Work to complete:
Read through the lines below and copy the ones holding the string "timeMod".
-=-=-
-- ==== Sys2Proof/Tests/Slice0.lean ====
section
/-!
SUPPORT. Sys2Proof/Tests/Slice0.lean: the modeller's own tests: ill-formed commands that the checks refuse, for every
statement with hypotheses a state and operands that meet them, and small tests of single commands.
-/
namespace Sys2Proof.Tests
open Sys2Proof.Machine

set_option Elab.async false

/-! ## A device at work -/

/-- The main die has started, every unit is powered, and the island is ready. -/
def up : State :=
  let s := State.reset
  { s with
    host := { s.host with ready := 0xFFFFFFFF }
    time := { s.time with running := true, servo := false }
    sys := { s.sys with inReset := false, running := true, booted := true }
    fab := { s.fab with powered := 0xFFFF, usable := 0xFFFF }
    saf := { s.saf with present := true, ready := true } }

/-- The same device as the Foresight of a pair. -/
def fore : State := up.pairMod fun p => { p with state := .foresight, settled := true }

/-- A well-formed packet of the privileged slot, with its trailer. -/
def packetOf (flags slot op target : Nat) (params : List Byte) : List Byte :=
  let b := [3] ++ le 1 slot ++ le 2 1 ++ le 2 op ++ le 2 flags ++ le 2 target ++ zeros 2 ++ le 2 params.length ++
    zeros 2 ++ params
  b ++ le 4 (crc32c b)

/-- A committed packet in queue `q`, and no other. -/
def holds (s : State) (q : Nat) (packet : List Byte) : State :=
  let cells := (toCells packet).map fun c => ({ data := c, first := false, last := false } : QCell)
  s.setQueue q { s.queue q with
    bank0 := { Bank.empty with cells := markLast cells, commit := cells.length }, fill1 := true }

/-- The packet of an opcode, waiting in the privileged slot's first queue. -/
def asks (s : State) (flags op target : Nat) (params : List Byte) : State :=
  holds s (4 * s.host.privSlot) (packetOf flags s.host.privSlot op target params)

/-- A boot record in the first of its places. -/
def bootRec : State :=
  let b := le 4 0x52544F42 ++ zeros 56
  { up with mem := writeBytes up.mem 0x20000000 (b ++ le 4 (crc32c b)) }

/-- An overlay of one entry, of form 5. -/
def ovl2 : List Byte :=
  [0x4F, 0x56, 0x4C, 0x59, 1, 0, 0x20, 0, 5] ++ zeros 15 ++
    [0x30, 0, 0x0A, 0, 1, 0, 0, 0, 0x41, 2, 0, 0xF0, 4, 0, 0, 0, 1, 0, 0, 0, 0xB4, 0xDD, 0xF4, 0x3E]

/-- The device late in its life: every deadline that counts from the start has passed. -/
def aged : State := up.timeMod fun t => { t with
  elapsed := 1000 * second, ri := 1048576, riLoaded := true, now := { t.now with sec := 100 } }

/-- Its main die held in reset. -/
def held : State := { up with
  host := { up.host with ready := 0 }
  time := { up.time with running := false, elapsed := 1000 * second }
  sys := { up.sys with inReset := true, running := false, booted := false } }

/-- Its main die released, its firmware not started. -/
def released : State := held.sysMod fun x => { x with inReset := false }

def aReq : Req := parseReq 0 1 (packetOf 0 0 0x0100 0 [])

def waits (op target : Nat) : Pending :=
  { req := parseReq 0 1 (packetOf 0 0 op target []), due := 0, atRi := false, acked := true }

def withPending (s : State) (p : Pending) : State := { s with host := { s.host with pending := [p] } }

def aChannel (s : State) (f : Channel → Channel) : State := s.modChan 3 fun x => f { x with owner := 0 }

def aStation (mode : Nat) : Station :=
  { offset := 0, control := BitVec.ofNat 32 (65536 * mode), src := 0x8000000000000000,
    dst := 0x16C00000, length := 64, next := 0, start := 0, result := none }

/-- A frame of the field bus. -/
def busFrame (atype : Nat) (payload : List Byte) : List Byte :=
  let app := [1] ++ le 1 atype ++ zeros 4 ++ le 2 payload.length ++ payload
  zeros 12 ++ [0x88, 0xB6] ++ app ++ le 2 (crc16 app) ++ zeros 4

/-- The next frame of the pair link. -/
def linkFrame (kind : Nat) (payload : List Byte) : List Byte :=
  [1] ++ le 1 kind ++ zeros 2 ++ le 4 1 ++ zeros 12 ++ le 2 payload.length ++ zeros 10 ++ payload

def aFrame : TxFrame :=
  { bytes := zeros 64, launch := none, stamp := false, oneStep := false, tag := 0, slot := none, lastRi := none,
    held := false, replay := false }

/-- A stream entry: enabled, with flags, a format and its channels. -/
def anEntry (flags format : Nat) : List Byte :=
  le 1 (3 + flags) ++ le 1 format ++ [2, 0] ++ le 2 48 ++ le 2 0 ++ [1, 0] ++ le 2 4 ++ zeros 116

/-- A warning with its header, one sample and its checksums. -/
def aMessage : List Byte :=
  let data : List Byte := [1, 2]
  let h := le 4 0x4753534D ++ le 2 5 ++ [0, 16] ++ le 4 1 ++ zeros 4 ++ le 4 (crc32c data) ++ zeros 8
  h ++ le 4 (crc32c h) ++ data

def theMsgLoad (persist : Bool) : MsgLoad :=
  { msg := 5, persist := persist, flash := true, src := 0, len := 34, offset := 0, req := aReq }

/-- A service packet that sets a key, before any key is set. -/
def aServicePacket : List Byte :=
  [2, 0, 0, 0] ++ le 4 1 ++ le 4 0 ++ packetOf 0 8 0x0A10 0xF000 (zeros 32) ++ zeros 32

/-- A program of few instructions that passes every check. -/
def aProgram : List Byte :=
  [65, 76, 77, 65, 1, 0, 64, 0, 34] ++ zeros 7 ++ [88, 0, 0, 0, 2, 0, 0, 0, 1] ++ zeros 7 ++ [64, 0, 0, 0, 80] ++ zeros 30 ++ [255, 255, 1, 8, 4, 0, 128] ++ zeros 5 ++ [12, 0, 0, 2, 0, 225, 148, 134, 106]

/-- A datum that passes every check. -/
def aDatum : List Byte :=
  [68, 84, 85, 77, 1, 0, 64, 0, 9] ++ zeros 7 ++ [80, 0, 0, 0, 1, 0, 0, 0, 64, 0, 0, 0, 12] ++ zeros 35 ++ [65, 2, 0, 240, 4] ++ zeros 4 ++ [1, 0, 0, 81, 162, 66, 96]

/-- A mesh of one triangle with two feeds and a phantom vertex. -/
def aMesh : List Byte :=
  let b := le 4 0x4853454D ++ le 2 1 ++ le 2 64 ++ le 8 9 ++ le 4 132 ++ le 2 1 ++ zeros 42 ++
    le 2 0 ++ le 2 1 ++ le 2 0xFFFF ++ le 2 0xFFFF ++ le 2 0xFFFF ++ le 2 0xFFFF ++ zeros 52
  b ++ le 4 (crc32c b)

def theFetch : Fetch := { req := aReq, addr := 0x17000000, len := aProgram.length, bank := 1 }

def placedAt (a : Nat) (b : List Byte) : State := { aged with mem := writeBytes aged.mem a b }

def placed : State := placedAt 0x17000000 aProgram

def liveFeed : Feed := { Feed.reset with record := [1] ++ zeros 35 }

def meshPlaced : State := (placedAt 0x17000000 aMesh).objMod fun o =>
  { o with feed := tput Feed.reset (tput Feed.reset o.feed 0 liveFeed) 1 liveFeed,
           load := some { theFetch with len := 132 } }

/-- One section of the island's configuration. -/
def cfgd (sid : Nat) (body : List Byte) : State := aged.safMod fun x => { x with cfg := [(sid * 65536, body)] }

/-- A TDM port that takes its clocks from outside. -/
def tdmSlave : List Byte := [8, 2, 16, 2, 0, 0, 0, 0] ++ zeros 8

def clocks : State := up.safMod fun x => { x with compared := none }
def clocksApart : State := clocks.timeMod fun t => { t with now := { t.now with sec := 5 } }

/-- A datagram slot bound to a host, with a key of zeros. -/
def bound : State := up.modSlot 6 fun x => { x with udp := { x.udp with
  bound := true, ipver := 4, addr := [10, 0, 0, 2] ++ zeros 12, sport := 0, key := zeros 32 } }

def aDatagram : List Byte :=
  let b := [1, 0, 0, 0] ++ le 4 1 ++ le 4 bound.host.bootCount ++ packetOf 0 6 0x0100 0 []
  b ++ hmacSha256 (zeros 32) b

def theTick : TickIn :=
  { slack := [], missed := [], early := [], units := [], inputs := [], ecc := [], offset := 0 }

def theJob : LoadJob := { req := none, source := 0, addr := 0x16C00000, len := aDatum.length, since := 0 }

def badVersion : List Byte :=
  let b := [2] ++ (packetOf 0 0 0x0100 0 []).drop 1
  b.take 16 ++ le 4 (crc32c (b.take 16))

/-! ## Ill-formed commands: one for each check -/

theorem test_unit_checks_1 : ([.sysNop 32, .rcCounterRead 6 0, .rcCounterRead 0 65536, .queueCommit 6 0,
    .queueCommit 0 256, .snapshotTake 6, .functionLevelReset 4, .channelStart 10 0, .channelStart 0 36,
    .stationFetch 36, .loopLock 6, .gpioPulseEnd 32, .launchSlotFire 64] : List Instr).all (fun c => !c.wf) = true := by
  decide

theorem test_unit_checks_2 : ([.frameReceive 5 [] true, .txFrameAtHead 5 0, .txFrameAtHead 0 7, .lpiEnter 3,
    .wakeHoldExpire 8, .streamPacketForm 512, .streamAbsent 512, .pathAbsent 512 0, .pathAbsent 0 2, .asrcLock 128 0,
    .sdpSessionExpire 1024, .acmpConnect true 512 true [] [] 0, .acmpConnect true 0 true [] [] 4096] : List Instr).all
      (fun c => !c.wf) = true := by
  decide

theorem test_unit_checks_3 : ([.serialSlip 36 true, .bitcountError 16 true, .aesSubframeError 4 0,
    .aesSubframeError 0 3, .nonAudioHoldEnd 532 0, .nonAudioHoldEnd 0 32, .partitionUsable 16, .gainStep 16384 0,
    .playerDone 64, .directLaneFadeEnd 64, .directSourceChange 0 8, .tapFadeEnd 65536] : List Instr).all
      (fun c => !c.wf) = true := by
  decide

theorem test_unit_checks_4 : ([.correctionSwap 1024, .biquadFadeEnd 0x4FFF 0, .biquadFadeEnd 0x5000 16,
    .biquadFadeEnd 0x6000 8, .overlayResume 64, .inputStateChange 8, .delegationApply 64, .reportSilent 128,
    .resetNRelease 8 true, .fabricSelftestDone 65536, .otpProgramDone 1] : List Instr).all (fun c => !c.wf) = true := by
  decide

theorem test_ill_formed_refused : exec (.sysNop 32) up = .refused (.illFormed "SYS_NOP") := by rfl

theorem test_well_formed : ([.sysNop 31, .rcCounterRead 5 65535, .queueReset 5 255, .functionLevelReset 3,
    .pathAbsent 511 1, .biquadFadeEnd 0x60FF 7, .blockTick theTick] : List Instr).all (fun c => c.wf) = true := by
  decide

/-! ## The packets of the statements about opcodes -/

/-- Some queue offers a packet that meets a statement's conditions. -/
def Meets (op : Nat) (ok : Req → State → Prop) : Prop :=
  ∃ (q : Nat) (s t : State) (i : OpInfo) (r : Req),
    s.offer q op = some (t, i, r) ∧ ok r t ∧ t.mirrors i r = false

/-- Some due command meets a statement's conditions at its boundary. -/
def MeetsDue (op : Nat) (ok : Req → State → Prop) : Prop :=
  ∃ (s : State) (p : Pending), s.sys.running = true ∧ s.dueCommands = [p] ∧ p.req.op = op ∧
    (p.req.gen = 0 ∨ p.req.gen = (s.dropPending p).genOf p.req.target) ∧ ok p.req (s.dropPending p)

/-- Some queue offers a packet that a Foresight passes on. -/
def MeetsMirrored (op : Nat) (ok : Req → State → Prop) : Prop :=
  ∃ (q : Nat) (s t : State) (i : OpInfo) (r : Req),
    s.offer q op = some (t, i, r) ∧ ok r t ∧ t.mirrors i r = true ∧ r.atRi = false

section
variable (s : State) (flags op target : Nat) (params : List Byte) (ok : Req → State → Prop)
  [∀ r t, Decidable (ok r t)]

def meets (ok : Req → State → Prop) [∀ r t, Decidable (ok r t)] : Bool :=
  match (asks s flags op target params).offer (4 * s.host.privSlot) op with
  | some (t, i, r) => decide (ok r t) && !t.mirrors i r
  | none => false

def meetsMirrored (ok : Req → State → Prop) [∀ r t, Decidable (ok r t)] : Bool :=
  match (asks s flags op target params).offer (4 * s.host.privSlot) op with
  | some (t, i, r) => decide (ok r t) && t.mirrors i r && !r.atRi
  | none => false

/-- The command of the packet, accepted earlier and now due. -/
def due (t : State) (r : Req) : State × Pending :=
  let p : Pending := { req := { r with gen := 0 }, due := 0, atRi := false, acked := false }
  ({ t with host := { t.host with pending := [p] } }, p)

def meetsDue (ok : Req → State → Prop) [∀ r t, Decidable (ok r t)] : Bool :=
  match (asks s flags op target params).offer (4 * s.host.privSlot) op with
  | some (t, _, r) =>
    let u := due t r
    u.1.sys.running && decide (u.1.dueCommands = [u.2]) && decide (u.2.req.op = op) &&
      decide (ok u.2.req (u.1.dropPending u.2))
  | none => false

variable {ok}

theorem meets_of (h : meets s flags op target params ok = true) : Meets op ok := by
  unfold meets at h
  split at h
  · rename_i t i r e
    simp only [Bool.and_eq_true, decide_eq_true_eq, Bool.not_eq_true'] at h
    exact ⟨_, _, t, i, r, e, h.1, h.2⟩
  · exact absurd h (by decide)

theorem meetsMirrored_of (h : meetsMirrored s flags op target params ok = true) : MeetsMirrored op ok := by
  unfold meetsMirrored at h
  split at h
  · rename_i t i r e
    simp only [Bool.and_eq_true, decide_eq_true_eq, Bool.not_eq_true'] at h
    exact ⟨_, _, t, i, r, e, h.1.1, h.1.2, h.2⟩
  · exact absurd h (by decide)

theorem meetsDue_of (h : meetsDue s flags op target params ok = true) : MeetsDue op ok := by
  unfold meetsDue at h
  split at h
  · rename_i t i r e
    simp only [Bool.and_eq_true, decide_eq_true_eq] at h
    exact ⟨_, _, h.1.1.1, h.1.1.2, h.1.2, .inl rfl, h.2⟩
  · exact absurd h (by decide)
end

theorem witness_SystemQueriesAnswer :
    Meets 0x0100 anyway ∧
    Meets 0x0101 anyway ∧
    Meets 0x0102 anyway ∧
    Meets 0x0104 anyway ∧
    Meets 0x0140 anyway ∧
    Meets 0x0700 anyway ∧
    Meets 0x0911 anyway ∧
    Meets 0x0B00 anyway ∧
    Meets 0x0C00 anyway ∧
    Meets 0x0D00 anyway :=
  ⟨meets_of up 0 0x0100 0 [1, 2, 3, 4] (by decide +kernel),
   meets_of up 0 0x0101 0 [] (by decide +kernel),
   meets_of up 0 0x0102 0 [] (by decide +kernel),
   meets_of up 0 0x0104 40961 [] (by decide +kernel),
   meets_of up 0 0x0140 0 [] (by decide +kernel),
   meets_of up 0 0x0700 0 [] (by decide +kernel),
   meets_of up 0 0x0911 61440 [] (by decide +kernel),
   meets_of up 0 0x0B00 61440 [] (by decide +kernel),
   meets_of up 0 0x0C00 61440 [] (by decide +kernel),
   meets_of up 0 0x0D00 0 [] (by decide +kernel)⟩

theorem witness_AudioQueriesAnswer :
    Meets 0x0200 anyway ∧
    Meets 0x0213 anyway ∧
    Meets 0x0300 anyway ∧
    Meets 0x0306 anyway ∧
    Meets 0x0400 anyway ∧
    Meets 0x0500 anyway ∧
    Meets 0x0506 anyway ∧
    Meets 0x0507 anyway ∧
    Meets 0x0511 anyway ∧
    Meets 0x0600 anyway :=
  ⟨meets_of up 0 0x0200 61440 [] (by decide +kernel),
   meets_of up 0 0x0213 53253 [] (by decide +kernel),
   meets_of up 0 0x0300 4096 [] (by decide +kernel),
   meets_of up 0 0x0306 8192 [] (by decide +kernel),
   meets_of up 0 0x0400 16684 [] (by decide +kernel),
   meets_of up 0 0x0500 20480 [] (by decide +kernel),
   meets_of up 0 0x0506 20480 [] (by decide +kernel),
   meets_of up 0 0x0507 61440 [] (by decide +kernel),
   meets_of up 0 0x0511 20480 [] (by decide +kernel),
   meets_of up 0 0x0600 61440 [] (by decide +kernel)⟩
-=-=-
Result for this exercise:
def aged : State := up.timeMod fun t => { t with
def clocksApart : State := clocks.timeMod fun t => { t with now := { t.now with sec := 5 } }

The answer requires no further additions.